Reproduce word for word the lines between those holding "s.mc.accepting = true → exec" and "banks := t.mc.banks, idleCandidates", inclusive, and nothing else from the data below.
-.-.-
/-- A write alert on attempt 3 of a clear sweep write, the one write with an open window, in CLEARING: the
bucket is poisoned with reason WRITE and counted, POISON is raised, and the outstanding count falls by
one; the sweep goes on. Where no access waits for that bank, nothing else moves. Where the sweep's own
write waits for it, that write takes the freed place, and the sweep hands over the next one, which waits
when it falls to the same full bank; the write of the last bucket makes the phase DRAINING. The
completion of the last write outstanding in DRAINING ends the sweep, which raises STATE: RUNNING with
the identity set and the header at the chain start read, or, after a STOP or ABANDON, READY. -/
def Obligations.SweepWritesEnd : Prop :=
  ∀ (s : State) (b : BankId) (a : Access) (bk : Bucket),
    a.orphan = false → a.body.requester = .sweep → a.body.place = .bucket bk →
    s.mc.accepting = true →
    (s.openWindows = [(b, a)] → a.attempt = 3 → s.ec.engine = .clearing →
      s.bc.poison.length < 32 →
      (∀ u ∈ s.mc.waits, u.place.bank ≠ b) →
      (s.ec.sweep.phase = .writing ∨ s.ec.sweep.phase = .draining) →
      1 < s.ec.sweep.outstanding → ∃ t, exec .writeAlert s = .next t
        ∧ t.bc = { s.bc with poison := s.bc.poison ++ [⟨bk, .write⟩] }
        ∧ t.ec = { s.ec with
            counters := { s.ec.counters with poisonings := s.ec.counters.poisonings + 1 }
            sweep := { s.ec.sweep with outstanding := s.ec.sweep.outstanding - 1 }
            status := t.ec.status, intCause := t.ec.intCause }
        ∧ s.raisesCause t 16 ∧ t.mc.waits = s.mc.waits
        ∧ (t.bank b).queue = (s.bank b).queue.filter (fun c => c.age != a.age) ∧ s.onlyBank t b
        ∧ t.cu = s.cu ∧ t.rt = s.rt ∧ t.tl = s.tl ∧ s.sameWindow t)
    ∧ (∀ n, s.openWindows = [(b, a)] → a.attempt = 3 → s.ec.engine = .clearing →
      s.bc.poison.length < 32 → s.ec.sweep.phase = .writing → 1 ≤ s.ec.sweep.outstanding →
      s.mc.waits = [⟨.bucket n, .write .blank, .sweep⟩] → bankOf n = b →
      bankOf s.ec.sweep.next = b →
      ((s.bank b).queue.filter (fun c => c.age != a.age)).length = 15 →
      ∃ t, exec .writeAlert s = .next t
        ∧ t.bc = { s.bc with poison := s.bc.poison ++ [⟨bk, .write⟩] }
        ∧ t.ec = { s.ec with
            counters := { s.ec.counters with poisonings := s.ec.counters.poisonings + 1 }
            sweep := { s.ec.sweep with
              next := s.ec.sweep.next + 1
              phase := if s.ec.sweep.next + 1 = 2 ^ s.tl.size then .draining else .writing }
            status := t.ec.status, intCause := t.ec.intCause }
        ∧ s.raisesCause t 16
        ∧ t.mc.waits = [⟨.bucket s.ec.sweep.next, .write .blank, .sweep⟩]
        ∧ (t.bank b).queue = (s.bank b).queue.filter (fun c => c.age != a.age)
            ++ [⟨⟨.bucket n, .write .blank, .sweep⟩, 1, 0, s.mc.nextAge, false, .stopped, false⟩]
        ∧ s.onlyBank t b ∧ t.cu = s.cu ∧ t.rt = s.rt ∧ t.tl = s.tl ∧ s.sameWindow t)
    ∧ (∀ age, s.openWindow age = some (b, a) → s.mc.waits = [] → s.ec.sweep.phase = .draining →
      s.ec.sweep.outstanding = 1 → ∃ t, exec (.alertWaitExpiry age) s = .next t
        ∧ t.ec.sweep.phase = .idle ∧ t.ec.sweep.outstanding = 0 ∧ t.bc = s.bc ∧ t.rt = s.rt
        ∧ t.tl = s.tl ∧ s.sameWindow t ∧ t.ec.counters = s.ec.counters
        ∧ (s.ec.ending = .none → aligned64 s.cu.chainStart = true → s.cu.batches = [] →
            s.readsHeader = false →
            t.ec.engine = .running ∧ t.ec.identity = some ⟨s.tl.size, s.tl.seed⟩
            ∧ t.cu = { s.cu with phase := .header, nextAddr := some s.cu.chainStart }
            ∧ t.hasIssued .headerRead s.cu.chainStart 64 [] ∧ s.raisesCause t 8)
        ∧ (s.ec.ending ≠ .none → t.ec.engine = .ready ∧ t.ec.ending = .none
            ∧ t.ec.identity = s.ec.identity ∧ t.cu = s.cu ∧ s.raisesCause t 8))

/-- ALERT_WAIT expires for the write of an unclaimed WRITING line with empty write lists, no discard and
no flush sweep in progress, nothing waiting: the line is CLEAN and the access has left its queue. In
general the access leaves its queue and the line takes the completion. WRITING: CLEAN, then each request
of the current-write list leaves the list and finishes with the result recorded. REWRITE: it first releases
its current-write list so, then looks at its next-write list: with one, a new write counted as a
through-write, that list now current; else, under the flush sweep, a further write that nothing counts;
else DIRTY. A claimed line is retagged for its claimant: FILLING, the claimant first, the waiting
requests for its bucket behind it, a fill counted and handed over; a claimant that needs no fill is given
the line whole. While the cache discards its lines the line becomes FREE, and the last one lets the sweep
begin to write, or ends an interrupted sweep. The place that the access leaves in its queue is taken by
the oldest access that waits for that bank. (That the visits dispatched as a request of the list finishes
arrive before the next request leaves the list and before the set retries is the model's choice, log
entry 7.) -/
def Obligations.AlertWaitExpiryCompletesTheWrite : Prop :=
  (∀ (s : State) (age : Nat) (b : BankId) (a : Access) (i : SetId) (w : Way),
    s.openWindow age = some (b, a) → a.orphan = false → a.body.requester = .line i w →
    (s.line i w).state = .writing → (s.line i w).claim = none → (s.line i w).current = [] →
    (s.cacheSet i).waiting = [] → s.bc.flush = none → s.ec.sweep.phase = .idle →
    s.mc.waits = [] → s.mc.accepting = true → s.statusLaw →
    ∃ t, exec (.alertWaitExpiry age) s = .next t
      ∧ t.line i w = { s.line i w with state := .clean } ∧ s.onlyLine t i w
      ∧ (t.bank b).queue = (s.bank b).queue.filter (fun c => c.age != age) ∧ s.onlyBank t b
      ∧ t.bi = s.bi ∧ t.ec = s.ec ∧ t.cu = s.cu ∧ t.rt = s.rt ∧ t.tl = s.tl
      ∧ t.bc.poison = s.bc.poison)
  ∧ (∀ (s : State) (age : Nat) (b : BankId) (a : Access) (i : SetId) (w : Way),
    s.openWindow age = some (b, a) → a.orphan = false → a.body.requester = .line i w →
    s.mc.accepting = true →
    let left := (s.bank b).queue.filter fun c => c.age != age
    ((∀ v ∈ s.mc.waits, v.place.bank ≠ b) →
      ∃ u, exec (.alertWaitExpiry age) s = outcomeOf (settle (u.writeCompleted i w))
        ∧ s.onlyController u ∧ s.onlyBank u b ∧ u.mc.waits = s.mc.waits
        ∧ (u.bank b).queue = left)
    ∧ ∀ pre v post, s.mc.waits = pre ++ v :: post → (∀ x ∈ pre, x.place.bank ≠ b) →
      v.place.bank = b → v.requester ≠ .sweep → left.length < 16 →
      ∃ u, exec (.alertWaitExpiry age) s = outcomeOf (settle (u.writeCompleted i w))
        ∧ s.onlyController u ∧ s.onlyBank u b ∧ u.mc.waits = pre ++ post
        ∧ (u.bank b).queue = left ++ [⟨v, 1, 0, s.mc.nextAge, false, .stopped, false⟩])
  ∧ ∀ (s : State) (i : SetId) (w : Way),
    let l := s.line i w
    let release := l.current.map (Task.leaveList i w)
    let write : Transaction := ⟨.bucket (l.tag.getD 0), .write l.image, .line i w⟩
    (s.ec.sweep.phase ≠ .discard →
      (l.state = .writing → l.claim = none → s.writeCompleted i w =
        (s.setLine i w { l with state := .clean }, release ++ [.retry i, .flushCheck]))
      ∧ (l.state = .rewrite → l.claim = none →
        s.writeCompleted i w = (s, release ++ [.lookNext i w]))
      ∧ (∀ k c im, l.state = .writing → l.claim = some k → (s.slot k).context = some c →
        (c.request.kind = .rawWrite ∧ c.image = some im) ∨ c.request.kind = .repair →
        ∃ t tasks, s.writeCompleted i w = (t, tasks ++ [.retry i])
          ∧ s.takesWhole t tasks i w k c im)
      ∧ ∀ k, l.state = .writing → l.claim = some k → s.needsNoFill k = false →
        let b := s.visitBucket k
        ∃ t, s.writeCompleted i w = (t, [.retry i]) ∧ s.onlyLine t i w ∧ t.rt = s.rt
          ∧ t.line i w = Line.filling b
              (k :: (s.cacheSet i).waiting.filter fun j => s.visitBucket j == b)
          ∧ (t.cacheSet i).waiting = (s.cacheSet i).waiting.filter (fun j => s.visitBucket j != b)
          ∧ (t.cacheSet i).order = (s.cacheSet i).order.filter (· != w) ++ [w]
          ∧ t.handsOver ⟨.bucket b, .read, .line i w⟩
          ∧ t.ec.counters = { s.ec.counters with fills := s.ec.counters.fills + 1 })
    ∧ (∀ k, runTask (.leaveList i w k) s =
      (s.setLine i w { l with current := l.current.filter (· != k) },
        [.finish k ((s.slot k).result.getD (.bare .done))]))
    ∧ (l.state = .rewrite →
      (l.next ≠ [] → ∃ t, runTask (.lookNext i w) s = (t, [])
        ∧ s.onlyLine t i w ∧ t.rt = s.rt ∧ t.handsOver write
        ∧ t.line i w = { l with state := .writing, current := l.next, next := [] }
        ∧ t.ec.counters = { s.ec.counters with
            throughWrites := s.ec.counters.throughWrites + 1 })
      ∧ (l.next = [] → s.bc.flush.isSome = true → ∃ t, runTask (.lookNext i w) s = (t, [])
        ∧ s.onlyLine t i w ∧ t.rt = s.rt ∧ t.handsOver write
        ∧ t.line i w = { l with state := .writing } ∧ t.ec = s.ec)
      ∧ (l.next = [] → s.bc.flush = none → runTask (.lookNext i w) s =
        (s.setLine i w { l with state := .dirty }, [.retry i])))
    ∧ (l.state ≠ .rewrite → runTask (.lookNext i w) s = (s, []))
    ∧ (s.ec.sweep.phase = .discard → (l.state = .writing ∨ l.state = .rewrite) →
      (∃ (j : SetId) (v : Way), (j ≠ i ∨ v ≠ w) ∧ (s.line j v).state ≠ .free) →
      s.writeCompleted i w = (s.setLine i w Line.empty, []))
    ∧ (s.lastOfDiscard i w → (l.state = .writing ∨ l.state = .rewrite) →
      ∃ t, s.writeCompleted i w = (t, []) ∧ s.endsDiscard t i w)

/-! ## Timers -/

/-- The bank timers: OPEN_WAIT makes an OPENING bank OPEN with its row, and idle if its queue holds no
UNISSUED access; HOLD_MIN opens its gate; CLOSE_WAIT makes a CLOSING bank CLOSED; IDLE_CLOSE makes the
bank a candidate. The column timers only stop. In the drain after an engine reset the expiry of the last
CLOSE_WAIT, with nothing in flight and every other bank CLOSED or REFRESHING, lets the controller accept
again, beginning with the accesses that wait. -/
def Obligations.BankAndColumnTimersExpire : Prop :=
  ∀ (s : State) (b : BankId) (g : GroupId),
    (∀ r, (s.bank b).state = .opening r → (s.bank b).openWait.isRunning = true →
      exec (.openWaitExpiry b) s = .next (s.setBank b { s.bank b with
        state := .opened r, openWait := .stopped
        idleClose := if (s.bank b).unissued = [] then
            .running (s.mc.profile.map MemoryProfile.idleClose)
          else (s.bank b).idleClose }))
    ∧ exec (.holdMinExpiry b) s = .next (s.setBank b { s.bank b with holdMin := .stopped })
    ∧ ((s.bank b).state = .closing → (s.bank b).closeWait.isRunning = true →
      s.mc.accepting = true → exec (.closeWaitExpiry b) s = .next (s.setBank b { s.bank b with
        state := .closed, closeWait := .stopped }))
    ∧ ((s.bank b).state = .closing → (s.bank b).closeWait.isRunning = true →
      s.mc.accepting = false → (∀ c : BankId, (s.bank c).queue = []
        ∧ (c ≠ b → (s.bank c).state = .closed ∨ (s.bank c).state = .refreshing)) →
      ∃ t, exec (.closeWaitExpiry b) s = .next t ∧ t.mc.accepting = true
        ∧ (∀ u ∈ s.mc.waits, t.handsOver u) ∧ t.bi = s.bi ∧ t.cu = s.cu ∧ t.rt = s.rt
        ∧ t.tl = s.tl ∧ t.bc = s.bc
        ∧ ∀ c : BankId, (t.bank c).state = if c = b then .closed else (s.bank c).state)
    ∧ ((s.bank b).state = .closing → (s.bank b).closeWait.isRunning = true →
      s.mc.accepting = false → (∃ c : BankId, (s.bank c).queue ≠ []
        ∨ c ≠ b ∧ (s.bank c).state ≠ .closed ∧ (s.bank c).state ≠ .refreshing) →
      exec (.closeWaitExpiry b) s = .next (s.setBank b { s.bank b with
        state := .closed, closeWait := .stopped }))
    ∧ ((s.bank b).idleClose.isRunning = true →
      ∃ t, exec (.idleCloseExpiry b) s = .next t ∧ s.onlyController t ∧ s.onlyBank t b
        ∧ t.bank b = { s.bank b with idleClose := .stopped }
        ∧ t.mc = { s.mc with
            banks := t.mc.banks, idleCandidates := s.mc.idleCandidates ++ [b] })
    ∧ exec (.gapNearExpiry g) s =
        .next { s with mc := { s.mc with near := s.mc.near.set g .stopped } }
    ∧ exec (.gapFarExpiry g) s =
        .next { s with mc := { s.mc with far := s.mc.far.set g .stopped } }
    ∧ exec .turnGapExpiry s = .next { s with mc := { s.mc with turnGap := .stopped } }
-.-.-
**EXERCISE ANSWER**
      s.mc.accepting = true → exec (.closeWaitExpiry b) s = .next (s.setBank b { s.bank b with
        state := .closed, closeWait := .stopped }))
    ∧ ((s.bank b).state = .closing → (s.bank b).closeWait.isRunning = true →
      s.mc.accepting = false → (∀ c : BankId, (s.bank c).queue = []
        ∧ (c ≠ b → (s.bank c).state = .closed ∨ (s.bank c).state = .refreshing)) →
      ∃ t, exec (.closeWaitExpiry b) s = .next t ∧ t.mc.accepting = true
        ∧ (∀ u ∈ s.mc.waits, t.handsOver u) ∧ t.bi = s.bi ∧ t.cu = s.cu ∧ t.rt = s.rt
        ∧ t.tl = s.tl ∧ t.bc = s.bc
        ∧ ∀ c : BankId, (t.bank c).state = if c = b then .closed else (s.bank c).state)
    ∧ ((s.bank b).state = .closing → (s.bank b).closeWait.isRunning = true →
      s.mc.accepting = false → (∃ c : BankId, (s.bank c).queue ≠ []
        ∨ c ≠ b ∧ (s.bank c).state ≠ .closed ∧ (s.bank c).state ≠ .refreshing) →
      exec (.closeWaitExpiry b) s = .next (s.setBank b { s.bank b with
        state := .closed, closeWait := .stopped }))
    ∧ ((s.bank b).idleClose.isRunning = true →
      ∃ t, exec (.idleCloseExpiry b) s = .next t ∧ s.onlyController t ∧ s.onlyBank t b
        ∧ t.bank b = { s.bank b with idleClose := .stopped }
        ∧ t.mc = { s.mc with
            banks := t.mc.banks, idleCandidates := s.mc.idleCandidates ++ [b] })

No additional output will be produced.